Human adiponectin in the plasma of NSG mice was measured using a human-specific adiponectin ELISA from Invitrogen (KHP0041).
The pCS2-Dest plasmid with CMV promoter expressing SpyCas9 (Addgene # 69220), and sgRNA expressing plasmid (Addgene #52628) were a gift from Dr. Scot Wolfe lab. To clone NRIP1 targeting and non-targeting sgRNAs, oligo spacers with BfuAI overhangs (purchased from IDT) were annealed and cloned into the BfuAI-digested sgRNA plasmid. Lonza pmaxGFP LOT 2-00096 was used to test transfection of these plasmids in various concentrations to determine the efficient dosage range (0.5–1.5 μg) and the electroporation conditions (1350 V, 30 ms, 1 pulse) for the delivery and GFP expression was evaluated with EVOS FL fluorescent microscope (Thermo Fisher Scientific).
Plasma cytokine and chemokine analysis
Whole blood was collected from the mouse recipients with cardiac puncture at the end of the studies and placed in EDTA containing tubes. The plasma was collected after a 15 min centrifugation at 2000 rcf and 4 oC. Multiplex analysis of plasma cytokines and chemokines was performed by the Luminex system. For positive controls, 4 C57BL6/J mice age and gender-matched to the recipients with body weights ranging from 34 to 40 g were injected with 1 μg LPS diluted in PBS and their plasma was collected as described above 2 h after injections. For the data analysis, the measurements found to be below the detectable cut-off were considered as 0 as a lowest value of 0.4 pg/mL was measured.
In order to obtain results that correspond to our CRISPR delivery method and cell-type, we modified the GUIDE-seq transfection protocol38 using our standard RNP concentration and electroporation method combined with the dsODN in various amounts (7.5, 10, 20, 30, 50, 80, 100 pmols) to achieve optimal on-target editing and dsODN integration. Three days after transfection, genomic DNA was isolated using the DNeasy Blood and Tissue kit (Qiagen) according to manufacturer’s instructions. GUIDE-seq libraries were prepared using the custom oligos and adapters according to Table 2 with the sequences provided below. The barcoded libraries were sequenced on a MiniSeq platform in a paired end “147 | 8 | 16 | 147” run. Sequencer output was demultiplexed, trimmed and aligned according to a published workflow60. Positive- and negative-strand BAM files, along with a UMI reference, were processed as GUIDEseq61 inputs with parameters allowing for an NGG PAM and 10 or fewer mismatches.

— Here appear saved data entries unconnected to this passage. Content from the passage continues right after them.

-- ==== Sys2Proof/Machine/Dies.lean ====
section
/-!
DEFINITION. Die management: rates (R248, R249, R381), enumeration (R250–R253, R495, R496), recovery (R256), fencing
(R258–R262), the polling fallback (R261), and the checks of a remap commit (R265).
-/

namespace Sys2Proof.Machine

def chDies (c : Nat) : List Nat := (List.range 32).map (· + 32 * c)

/-- Recorded geometry (R496). -/
def hasGeom (d : Dev) (x : Nat) : Bool := d.rd F.DIE_GEOM1_PGLEN x != 0

/-- Dies that an enumeration found: in service, recovery, fenced or in probation, with recorded geometry (R249). -/
def enumerated (d : Dev) (x : Nat) : Bool := 1 ≤ dieState d x && dieState d x ≤ 4 && hasGeom d x

/-! ### Rates -/

def extRates : List Nat := [40, 44, 48]

/-- The rates a channel accepts: its interface's timing modes and the extended points; every interface's before one is
known (R248). -/
def chModes (d : Dev) (c : Nat) : List Nat :=
  let i := d.rd F.CH_STAT_IF c
  (if i = 0 then Config.timingModes 1 ++ Config.timingModes 2 ++ Config.timingModes 3 else Config.timingModes i) ++ extRates

/-- The rate cap of the throttle level in force, 0 for none; level 7 has no field of its own and keeps level 6's (R380,
R381). -/
def rateCap (d : Dev) : Nat :=
  let k := d.rd F.TH_STAT_LEVEL
  if k = 0 then 0 else d.rd (F.TH_LVL_RCAP.ix (min k 6))

/-- The rate a channel is to run at (R249, R381). -/
def wantRate (d : Dev) (c : Nat) : Nat :=
  let lim := min (d.rd F.CH_OPCFG_RATE c) (d.rd F.CH_STAT_MAXOK c)
  if lim = 0 ∨ d.rd F.CH_STAT_IF c = 0 then 0
  else
    let ms := chModes d c
    let top := if rateCap d = 0 then lim else min lim (rateCap d)
    let ok := ms.filter fun m => m ≤ top
    if ok.isEmpty then minL ms else maxOf ok

/-- A rate change is requested (R249). -/
def rateRequest (c : Nat) (d : Dev) : Dev := (d.setCh c { d.chn c with rateWant := true }).wr F.CH_STAT_RECHG 1 c

/-- The dies SET_TIMING runs on: enumerated and unfenced (R249). -/
def timingDies (d : Dev) (c : Nat) : List Nat := (chDies c).filter fun x => enumerated d x && !dieFenced d x

/-- The PHY switches rate and the calibration becomes due (R249). -/
def rateSwitch (c r : Nat) (d : Dev) : Dev :=
  calTrigger c 2 true ((d.setCh c { d.chn c with newRate := none }).wr F.CH_STAT_RATE r c)

/-- SET_TIMING on the next die that is not fenced, or the switch (R249, R258). -/
def timingNext (c : Nat) (d : Dev) : Dev :=
  let h := d.chn c
  match h.newRate, h.timing.filter (fun x => !dieFenced d x) with
  | none, _ => d
  | some r, x :: xs => addTiming c x r (d.setCh c { h with timing := xs })
  | some r, [] => rateSwitch c r d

P7 Adapters Sequence (5′ → 3′) (Index 2):
Adapter Sequences (Index 1):
Amplicon sequencing analysis of on- and off-target editing
Genomic DNA was isolated from both human and mouse NTC or NRIP1KO adipocytes after day 6 post differentiation n [NTC] = 3; n [NRIP1KO] = 3 per amplicon. Illumina amplicon sequencing library was prepared using a two-step PCR protocol. During PCR1, regions of interest (around 290 bp) were amplified as follows: 98 °C for 2 min, 24 cycles of 98 °C for 15 sec −64 °C for 20 sec −72 °C for 15 sec, and 72 °C for 5 min, in a reaction mix of 50 ng genomic DNA, 10 μM forward and reverse primers that contain Illumina adapter sequences 1 μL each, 12.5 μL NEBNext UltraII Q5 Master Mix, and water to bring the total volume to 25 μL. PCR1 primer sequences are in Supplementary Table 1 in the Supplementary information file. Then, PCR2 was performed as follows: 98 °C for 2 min, 10 cycles of 98 °C for 15 sec −64 °C for 20 sec −72 °C for 15 sec, and 72 °C for 5 min, in a reaction mix of 5 μL of total PCR1 product, 10 μM forward and reverse primers that contain unique barcode sequences 2 μL each, 25 μL NEBNext UltraII Q5 Master Mix, and water to bring the total volume to 50 μL. Index sequences used in PCR2 are in Table 3. PCR2 products were first purified (Zymo PCR purification kit), visualized using 1.5% agarose gel electrophoresis, and pooled together for similar amounts based on the band intensities. Pooled PCR2 products ran on 2% agarose gel electrophoresis and cut for desired bands (around 400 bp) for gel extraction (Zymoclean DNA Gel recovery kit). Concentration of the final purified library was determined using Qubit (High Sensitivity DNA assay). The integrity of the library was confirmed by Agilent Tapestation using Agilent High Sensitivity D1000 ScreenTape kit. The library was sequenced on an Illumina Miniseq platform according to the manufacturer’s instructions using Miniseq Mid Output Kit (300-cycles) in a paired end “151 | 6 | 8 | 151” run. CRISPResso2 was used to align the reads and quantify the editing62.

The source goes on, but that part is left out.